Campoformido (Udine)
   Arnaldo è un giocatore virtuale,uno dei tanti,sempre di più,che si è cliccato la vita e che,sulla nuova frontiera dell’azzardo on line,ha lasciato un pezzo d’esistenza. Trentacinque anni,operaio specializzato,guadagna 1100 euro al mese e abita ancora con i genitori in un paese della provincia di Udine. In cinque anni ha perso più di centomila euro,tutto quello che aveva risparmiato e tutto quello che aveva guadagnato; ha trentacinquemila euro di debiti,con banche e finanziarie  e altri tredicimila li deve restituire alla sua ex fidanzata. Ma,soprattutto,ha bruciato speranze e illusioni. Mara,da undici anni il suo grande amore,l’ha piantato in asso quando ha scoperto che il bravo ragazzo che le stava accanto era un tossico del gioco,e che aveva immolato sul tavolo verde virtuale la fiducia reciproca e i loro progetti comuni. Trovata la casa dei loro sogni,una villetta a schiera con giardinetto e posto macchina,versato l’anticipo  (dall’ignara Mara),la banca non ha voluto concedere il mutuo ad Arnaldo,indebitato fino al collo,e il lavoro di lei,operatrice in un call center,non è bastato a garantirlo.
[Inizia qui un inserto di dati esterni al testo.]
/-- A step is refused only where its instruction is: the fetch, which changes no queue, stops only by a fault. -/
theorem step_refused {s : State} {r : Refusal} (h : step s = .refused r) :
    s.runState = .runnable ∧ r = .providerAnswerNotWord ∧ s.holdsBadAnswer := by
  unfold step at h
  split at h
  case h_1 => cases h
  case h_2 => cases h
  case h_3 hr =>
    refine ⟨hr, ?_⟩
    split at h
    case h_1 e hf =>
      obtain ⟨f, rfl⟩ := fetch_error hf
      cases h
    case h_2 i s1 hf =>
      obtain ⟨hd, -, -, -, rfl⟩ := fetch_ok hf
      cases hx : exec i (s.setMem (s.mem.grownFor (wordsFrom s.pc (hd.paramCount + 1)))) with
      | next t => rw [hx] at h; cases h
      | fault f => cases f
      | refused r' =>
        rw [hx] at h
        cases h
        exact (exec_refused hx :)

theorem takeInput_of_bad_answer {s : State} (h : s.holdsBadAnswer) :
    takeInput s = .error (.refuse .providerAnswerNotWord) := by
  obtain ⟨hq, hp, v, rest, hans, hv⟩ := h
  simp [takeInput, hq, hp, provide, State.nextAnswer, hans, hv]

/-! Host transactions. -/

theorem State.isHalted_iff_word {s : State} :
    s.isHalted = true ↔ s.pc < s.mem.len ∧ 0 ≤ s.mem.read s.pc ∧ s.mem.read s.pc % 100 = 99 := by
  rw [State.isHalted_iff, decodeWord_eq_halt_iff]
  omega

theorem State.ioPush?_of_inRange {s : State} {v : Int} (h : s.cfg.inRange v = true) :
    s.ioPush? v = some (s.setIq (s.iq ++ [v])) := by
  simp [State.ioPush?, h]

theorem State.ioPush?_of_not_inRange {s : State} {v : Int} (h : s.cfg.inRange v = false) : s.ioPush? v = none := by
  simp [State.ioPush?, h]

theorem State.ioPop?_of_nil {s : State} (h : s.oq = []) : s.ioPop? = none := by simp [State.ioPop?, h]

theorem State.ioPop?_of_cons {s : State} {v : Int} {rest : List Int} (h : s.oq = v :: rest) :
    s.ioPop? = some (v, s.setOq rest) := by
  simp [State.ioPop?, h]

/-! The obligations. -/

/-- Settles O8: a capacity above an address is never below the address's own. -/
theorem capIsLeastCapacityAbove : Obligations.CapIsLeastCapacityAbove := by
  unfold Obligations.CapIsLeastCapacityAbove
  exact fun a => ⟨cap_eq_capacity a, cap_gt a, fun _ h => cap_le_capacity_of_lt h⟩

/-- Settles O9, by the two ways growth can answer: growth changes the length alone, and what lies past the old one
reads as 0. -/
theorem growthAppendsZerosToCapacity : Obligations.GrowthAppendsZerosToCapacity := by
  unfold Obligations.GrowthAppendsZerosToCapacity
  intro ceiling m a hm
  refine ⟨fun ha => ?_, fun ha hfits => ?_, fun ha hpast => ?_⟩
  · rw [Memory.grow?_of_fits (.inl ha), lengthAfter_of_lt ha]
  · have hlen : m.len ≤ cap a := ha.trans (cap_gt a).le
    refine ⟨{ m with len := cap a }, ?_, rfl, Memory.contents_longer hm hlen⟩
    rw [Memory.grow?_of_fits (.inr (fits_iff.mpr hfits)), lengthAfter, if_neg (Nat.not_lt.mpr ha)]
    rfl
  · obtain ⟨c, hc, hlt⟩ := hpast
    refine Memory.grow?_eq_none.mpr ⟨ha, Bool.eq_false_iff.mpr fun hfits => ?_⟩
    exact absurd (le_of_fits hfits hc) (Nat.not_le.mpr hlt)

/-- Settles O10: a write is a growth, which changes no word, and then a store. -/
theorem memWriteChangesOneWord : Obligations.MemWriteChangesOneWord := by
  unfold Obligations.MemWriteChangesOneWord
  intro s t a v h
  obtain ⟨haddr, rfl⟩ := memWrite_ok h
  exact ⟨haddr.1, fun x => Memory.read_store _ _ _ _, lt_lengthAfter_self _ _, le_lengthAfter _ _, rfl⟩

/-- Settles O13: the length after a list of accesses depends on the largest alone, and a step that completes made the
accesses of its fetch and of its instruction. -/
theorem lengthAfterAccessesIsCapOfLargest : Obligations.LengthAfterAccessesIsCapOfLargest := by
  unfold Obligations.LengthAfterAccessesIsCapOfLargest
  refine ⟨fun s t a h => ?_, fun len addrs top hmem hle => lengthAfter_eq_of_largest hmem hle,
    fun s t i top hr hdec h hdone hmem hle => ?_⟩
  · obtain ⟨-, rfl⟩ := access_ok h
    rfl
  · obtain ⟨j, s1, hf, -, hlen⟩ := step_completed hr h hdone
    obtain rfl := eq_of_decode_of_fetch hdec hf
    exact hlen.trans (lengthAfter_eq_of_largest hmem hle)

/-- Settles O47: a step has no fault of the model's, and is refused only where the provider's answer is. -/
theorem stepIsRefusedOnlyForAnswerThatIsNoWord : Obligations.StepIsRefusedOnlyForAnswerThatIsNoWord := by
  unfold Obligations.StepIsRefusedOnlyForAnswerThatIsNoWord
  intro s
  cases h : step s with
  | next t => exact .inl ⟨t, rfl⟩
  | fault f => cases f
  | refused r =>
    obtain ⟨hr, rfl, hbad⟩ := step_refused h
    exact .inr ⟨rfl, hr, hbad⟩

/-- Settles O21: the target is checked, and then taking the input is refused. -/
theorem inputRefusesAnswerThatIsNoWord : Obligations.InputRefusesAnswerThatIsNoWord := by
  unfold Obligations.InputRefusesAnswerThatIsNoWord
  intro s a v rest ha hq hp hans hv
  have hwork : workOf s (.input a) = .error (.refuse .providerAnswerNotWord) :=
    inputTo_of_stop ha (takeInput_of_bad_answer ⟨hq, hp, v, rest, hans, hv⟩)
  rw [exec_eq, if_neg Instr.noConfusion, hwork]
  rfl

/-- Settles O55, by the cases of IO_PUSH and IO_POP. -/
theorem hostQueueTransactionsAreFifo : Obligations.HostQueueTransactionsAreFifo := by
  unfold Obligations.HostQueueTransactionsAreFifo
  refine fun s v => ⟨fun h => ?_, fun h => ?_, fun h => ?_, fun rest h => ?_, rfl, rfl⟩
  · rw [serve, State.ioPush?_of_inRange h]
  · rw [serve, State.ioPush?_of_not_inRange h]
  · rw [serve, State.ioPop?_of_nil h]
  · rw [serve, State.ioPop?_of_cons h]

/-- Settles O56: a snapshot is the contents of memory, and the HALTED query looks at the word at pc. -/
theorem hostQueriesChangeNothing : Obligations.HostQueriesChangeNothing := by
  unfold Obligations.HostQueriesChangeNothing
  intro s
  exact ⟨⟨s.mem.contents, rfl, s.mem.length_contents, fun _ => Memory.getElem?_contents⟩, rfl,
    s.isHalted, rfl, State.isHalted_iff_word⟩

end Sys2Proof.Machine
end

section
/-! The encoding (spec/30_encoding.md): an instruction has the header its word decodes to, and a word that is not negative
is judged by its opcode and by the digits of the opcode's parameters alone, in order; then the family's obligations. -/

namespace Sys2Proof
Risultato,la coppia è scoppiata.
   “In pocheore mi è esplosa la vita: Mara mi ha lasciato,e io ho chiuso il computer,l’ho sigillato e ho detto basta”. Arnaldo è l’ennesima vittima del grande business del gioco on line,una fetta rilevante di quei quaranta miliardi di euro (ottantamila miliardi delle vecchie lire) che costituiscono ormai il fatturato del solo gioco d’azzardo legale nel nostro paese. Una cifra che lievita ulteriormente se si conta il giro delle bische e delle scommesse clandestine e che s’accompagna al fenomeno del riciclaggio del danaro sporco.
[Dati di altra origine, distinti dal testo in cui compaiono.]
-- ==== Sys2Proof/WellFormed.lean ====
section
/-! DEFINITION. The checks on data the types do not enforce: the constraints on the parameters
(spec/00_scope.md R6) and the legal stored values of `subStep` (spec/10_state.md R20). A command has no field
(spec/30_encoding.md R49, R51), so every command is well formed. -/

namespace Sys2Proof

/-- The constraints of 00_scope.md R6 on the OPEN parameters. -/
abbrev Params.WellFormed (p : Params) : Prop :=
  2 ≤ p.posWidth ∧ 1 ≤ p.pinIdWidth ∧ p.pinIdWidth ≤ p.posWidth

/-- The values `subStep` may hold between two commands, -3 .. +3 (10_state.md R20, R31). -/
abbrev SubStep.Legal (v : SubStep) : Prop :=
  -3 ≤ v.toInt ∧ v.toInt ≤ 3

/-- Well-formedness of a command: there is no operand to check (30_encoding.md R51). -/
def Instr.wellFormed : Instr → Bool
  | .nop | .sample | .accumulate | .update => true
  | .readPos | .resetPos | .pinAId | .pinBId => true

end Sys2Proof
end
   Per uscire dall’ossessione che gli ha rovinato la vita Arnaldo ha chiesto aiuto al Centro di recupero per i giocatori d’azzardo e le loro famiglie di Campoformido che da anni si occupa del recupero dei giocatori compulsivi. Lui è il primo caso di giocatore virtuale in terapia. Un passaggio obbligato per liberarsi da una dipendenza che non ha sostanza,ma che rende lo stesso tossici. E che,nel caso del gioco on line,non presume neanche riti tangibili come quelli del casinò,dei videopoker o delle fiches. Ma trascina nel virtuale assoluto,mischiando chat in odore di falsa socialità con le scommesse e dove si paga (spesso) con carta di credito e s’incassa (molto raramente) via bonifico. “Una forma d’azzardo in grande ascesa,apparentemente asettica,che invece comporta gravi danni,fisici e psicologici. E che isola dal resto del mondo”, avverte Rolando De Luca psicoterapeuta e responsabile del Centro , “il giocatore on line tende ad aumentare progressivamente il tempo trascorso davanti al computer e ad isolarsi sempre di più da amici e familiari”. Come fosse in una seconda vita.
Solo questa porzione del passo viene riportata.